-- ==== Sys2Proof/Machine/Control.lean ====
section
/-! DEFINITION. The control space (spec/27_host_startup.md R322 to R324; spec/07_memory.md R77, R88; spec/25_faults_reliability.md
R303, R320; spec/23_adit.md R279 to R283; spec/19_reductions_fabric.md R257) and the host's window onto the package (R21, R322). -/

namespace Sys2Proof.Machine

/-! ## Format windows (R88, R89) -/

/-- A window of a die set. -/
def setWindow (s : State) (die w : Nat) (x : Window) : State := { s with windows := tset (die * 16 + w) x s.windows }

/-- Bytes of a window's scale array; none in an unscaled layout. -/
def Window.scaleBytes (w : Window) : Nat := if w.layout = 1 then w.nbr * w.nbc else 0

/-- FMT and LAYOUT are allowed. -/
def Window.formatOk (w : Window) : Bool := w.layout ≤ 1 && w.fmt ≤ 9 && (w.fmt < 8 || w.layout = 0)

/-- BASE, SBASE and both ranges lie in the die's HBM and do not overlap, and the tensor has rows and columns. -/
def Window.rangesOk (w : Window) (die : Nat) : Bool :=
  let inDie (a n : Nat) : Bool := die * dieHbmBytes ≤ a && a + n ≤ (die + 1) * dieHbmBytes
  w.rows ≠ 0 && w.cols ≠ 0 && inDie w.base w.bytes
    && (w.layout ≠ 1 || (inDie w.sbase w.scaleBytes && !meet w.base w.bytes w.sbase w.scaleBytes))

/-- ERR of an enable: the first failure in the order 0b11, 0b10, 0b01; a window whose purge runs counts as enabled.
[DEDUCED: log entry 22] -/
def enableError (s : State) (die w : Nat) (x : Window) : Nat :=
  if !x.formatOk then 3
  else if !x.rangesOk die then 2
  else if s.windows.any fun e => e.1 ≠ die * 16 + w && (e.2.en || e.2.busy) && meet x.base x.bytes e.2.base e.2.bytes then 1
  else 0

/-- A write of a window's first word: EN starts an enable or a disable; the other fields are written only while EN is 0. -/
def writeWindow0 (s : State) (die w v : Nat) : State :=
  let x := s.window die w
  if x.busy then s
  else if x.en then (if bit v 0 then s else setWindow s die w { x with busy := true })
  else
    let x := { x with layout := bits v 8 2, fmt := bits v 4 4 }
    if !bit v 0 then setWindow s die w x
    else
      let e := enableError s die w x
      setWindow s die w { x with err := e, busy := e = 0 }

/-- A write of a window's word. -/
def writeWindow (s : State) (die w off v : Nat) : State :=
  let x := s.window die w
  if off = 0 then writeWindow0 s die w v
  else if x.busy || x.en then s
  else if off = 0x08 then setWindow s die w { x with base := bits v 16 40 * 65536 }
  else if off = 0x10 then setWindow s die w { x with sbase := bits v 8 48 * 256 }
  else setWindow s die w { x with cols := bits v 32 32, rows := bits v 0 32 }

/-- WINDOW_ENABLE: EN written from 0 to 1. [DEDUCED: log entry 22] -/
def execWindowEnable (die w : Nat) (s : State) : Host.Outcome State Fault Refusal :=
  let x := s.window die w
  .next (onceReady s fun s => if die < 4 && w < 16 && !x.en && !x.busy then writeWindow0 s die w (x.word 0 + 1) else s)

/-- WINDOW_DISABLE: EN written from 1 to 0. [DEDUCED: log entry 22] -/
def execWindowDisable (die w : Nat) (s : State) : Host.Outcome State Fault Refusal :=
  let x := s.window die w
  .next (onceReady s fun s => if x.en && !x.busy then writeWindow0 s die w (x.word 0 - 1) else s)

/-- Dirty bytes of a range that lie in a guest copy and have still to come home (R81, R88). -/
def rangeAbroad (s : State) (pa n : Nat) : Bool := s.ops.any fun e => match e.2 with
  | .store o => o.target.isHbm && o.die.isSome && o.bytes.any fun (b : Nat × Byte) => pa ≤ b.1 && b.1 < pa + n
  | _ => false

/-- A line of a range is pinned by some tile fetch unit (R116). -/
def rangePinned (s : State) (pa n : Nat) : Bool :=
  s.matrix.any fun e => e.2.pins.any fun p => p.lines.any fun l => meet (l * 256) 256 pa n

/-- WINDOW_PURGE_DONE: no line of the element range is pinned, every die has written its dirty sectors of it back and keeps no copy, and EN
takes its new value (R88, R116). [DEDUCED: log entry 22] -/
def execWindowPurgeDone (die w : Nat) (s : State) : Host.Outcome State Fault Refusal :=
  let x := s.window die w
  if !x.busy then .next s
  else
    let sectors := ((s.l2.filter fun e => x.base ≤ e.1 && e.1 < x.base + x.bytes).map fun e => e.1 / 64).eraseDups
    if rangePinned s x.base x.bytes || rangeAbroad s x.base x.bytes || sectors.any fun c => bankHeld s (c * 64) then .next s
    else
      let s := sectors.foldl writeBack s
      let s := { s with presence := s.presence.filter fun e => !meet (e.1 * 256) 256 x.base x.bytes }
      .next (setWindow s die w { x with busy := false, en := !x.en })

/-! ## The walkers (R302, R303) -/

/-- Whether a page by its 64 KiB number lies in the range that a die invalidates. -/
def DieCtl.names (d : DieCtl) (page : Nat) : Bool := d.npg = 0 || (d.vpn ≤ page && page < d.vpn + d.npg)

/-- Whether a range of addresses touches the range that a die invalidates. -/
def DieCtl.touches (d : DieCtl) (va n : Nat) : Bool :=
  d.npg = 0 || (d.vpn * 65536 < va + n && va < (d.vpn + d.npg) * 65536)

/-- Whether an operation of the invalidated context, from a core of the die, may still use an old translation (R303): by its
addresses where it keeps them, else whatever they are. [DEDUCED: log entry 23] -/
def usesOld (s : State) (die : Nat) (d : DieCtl) (o : Op) : Bool :=
  let pages (ps : List (Nat × Target)) : Bool := ps.any fun (p : Nat × Target) => d.names p.1
  match o with
  | .load o => dieOfCore o.core = die && o.members.any fun m =>
      !m.done && ((tget m.thread s.threads).map (·.ctx)) = some d.ictx && d.touches m.va (sizeBytes o.size)
  | .store o => dieOfCore o.core = die && o.ctx = d.ictx && d.touches o.va o.bytes.length
  | .atom o => dieOfCore o.core = die && o.ctx = d.ictx && d.touches o.va 8
  | .tile o => dieOfCore o.core = die && o.ctx = d.ictx
  | .disc o => dieOfCore o.core = die && o.ctx = d.ictx
  | .pref o => dieOfCore o.core = die && opContext s (.pref o) = d.ictx
  | .wait o => dieOfCore o.core = die && opContext s (.wait o) = d.ictx && d.touches o.va 8
  | .copy o => dieOfCore o.core = die && o.ctx = d.ictx && (pages o.dst || pages o.src)
  | .drain o => dieOfCore o.core = die && o.ctx = d.ictx
  | .fabric o => dieOfCore o.core = die && o.ctx = d.ictx
  | .rinv o => dieOfCore o.core = die && o.ctx = d.ictx
  | .recv o => dieOfCore o.core = die && o.ctx = d.ictx
  | .ring o => dieOfCore o.core = die && o.ctx = d.ictx && o.moving.isSome
  | _ => false

/-- Whether a posted matrix command translated a page of the range on the die. [DEDUCED: log entry 23] -/
def commandUsesOld (die : Nat) (d : DieCtl) (e : MatrixEntry) : Bool :=
  (e.cores.any fun c => dieOfCore c = die) && e.ctx = d.ictx && (e.a.pages ++ e.b.pages).any fun (p : Nat × Target) => d.names p.1

/-- A write of a walker's register: GO starts an invalidation; a write while BUSY is 1 is ignored. -/
def writeWalker (s : State) (die off v : Nat) : State :=
  if (s.die die).busy then s
  else if off = 0 then s.onDie die fun d => { d with vpn := bits v 16 48 }
  else s.onDie die fun d => { d with npg := bits v 32 32, ictx := bits v 2 6, busy := bit v 0 }

/-- WALKER_INVALIDATE: the second word of a walker's register written with GO. -/
def execWalkerInvalidate (die : Nat) (value : Word64) (s : State) : Host.Outcome State Fault Refusal :=
  .next (onceReady s fun s => if die < 4 && bit value.toNat 0 then writeWalker s die 8 value.toNat else s)

/-- WALKER_INVALIDATE_DONE: no translation of the range is cached on the die, and nothing there uses an old one.
[DEDUCED: log entry 23] -/
def execWalkerInvalidateDone (die : Nat) (s : State) : Host.Outcome State Fault Refusal :=
  let d := s.die die
  if !d.busy || (s.ops.any fun e => usesOld s die d e.2) || s.matrix.any fun e => commandUsesOld die d e.2 then .next s
  else
    let kept := ((tget die s.tlb).getD []).filter fun t => !(t.ctx = d.ictx && d.touches t.va t.size)
    .next ({ s with tlb := tset die kept s.tlb }.onDie die fun d => { d with busy := false })

/-- TRANSLATION_WALK: the walker of a die reads the entries for an address, once no bank of theirs is held, and keeps the leaf; a
poisoned entry is recorded (R302, R320). -/
def execTranslationWalk (die ctx : Nat) (va : Word64) (s : State) : Host.Outcome State Fault Refusal :=
  match tget ctx s.contexts with
  | none => .next s
  | some c =>
    if 4 ≤ die || c.state = 0 || walkWaits s die ctx va.toNat then .next s
    else
      let s := (walkReads s die va.toNat 5 0 (rootOf s ctx)).foldl noteActivation s
      if (leafOf s die ctx va.toNat).isSome then .next (cacheLeaf s die ctx va.toNat)
      else .next (poisonedWalk s die ctx va.toNat 0)

/-! ## Writing -/

/-- A register of the global block written. [DEDUCED: log entry 19] -/
def writeGlobal (s : State) (off v : Nat) : State :=
  match off with
  | 0x08 => if bits v 0 2 = 1 then startWrite s false else if bits v 0 2 = 2 then startWrite s true else s
  | 0x10 => { s with glob := { s.glob with wbase := v } }
  | 0x18 => { s with glob := { s.glob with invtmo := v } }
  | 0x38 =>
    let p := bits v 0 16
    if 600 ≤ p && p ≤ 2800 then { s with glob := { s.glob with plim := p } } else s
  | _ =>
    if 0x40 ≤ off then
      let i := (off - 0x40) / 16
      let r := tgetD i (0, 0) s.glob.pranges
      { s with glob := { s.glob with pranges := tset i (if off % 16 = 0 then (v, r.2) else (r.1, v)) s.glob.pranges } }
    else s

/-- Every mailbox of a die is UNBOUND (R280). -/
def mailboxesUnbound (s : State) (die : Nat) : Bool :=
  s.mailboxes.all fun e => mailboxDie e.1 ≠ die || e.2.state = .unbound

/-- A register of an Adit control block written; device software may write mailbox entries alone (R279 to R283).
[DEDUCED: log entry 19; DEDUCED: log entry 21] -/
def writeAdit (s : State) (device : Bool) (die o v : Nat) : State :=
  if 0x10000 ≤ o && o < 0x20000 then
    let m := die * 1024 + (o - 0x10000) / 0x40
    if o % 0x40 = 0 then writeMailbox0 s m v else if o % 0x40 = 8 then writeEpdesc s m v else s
  else if device then s
  else if o < 0x10 then
    if !mailboxesUnbound s die then s
    else s.onDie die fun d => if o = 0 then { d with cbase := bits v 16 40 * 65536 } else { d with clen := v }
  else if o % 16 = 0 then
    { s with arenas := tset (die * 4096 + (o - 0x40000) / 16) (bits v 16 40 * 65536, bits v 0 6) s.arenas }
  else s

/-- A register of a context slot written (R324). [DEDUCED: log entry 19] -/
def writeSlot (s : State) (c off v : Nat) : State :=
  let x := tgetD c Context.reset s.contexts
  match off with
  | 0x00 => writeCdesc s c v
  | 0x08 => if x.state = 0 then { s with contexts := tset c { x with qbase := v } s.contexts } else s
  | 0x10 => if x.state = 0 then { s with contexts := tset c { x with qlog := bits v 0 4 } s.contexts } else s
  | 0x18 =>
    if x.state = 1 && x.head ≤ v && v ≤ x.head + 2 ^ x.qlog then { s with contexts := tset c { x with tail := v } s.contexts } else s
  | _ => s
========================================
## WORK TASK
From the entries above, give again exactly the lines running from the line with "0. [DEDUCED: log entry 22] -/" to the line with "(R81, R88). -/"; include both of those lines.

## TASK SOLUTION
/-- WINDOW_DISABLE: EN written from 1 to 0. [DEDUCED: log entry 22] -/
def execWindowDisable (die w : Nat) (s : State) : Host.Outcome State Fault Refusal :=
  let x := s.window die w
  .next (onceReady s fun s => if x.en && !x.busy then writeWindow0 s die w (x.word 0 - 1) else s)

/-- Dirty bytes of a range that lie in a guest copy and have still to come home (R81, R88). -/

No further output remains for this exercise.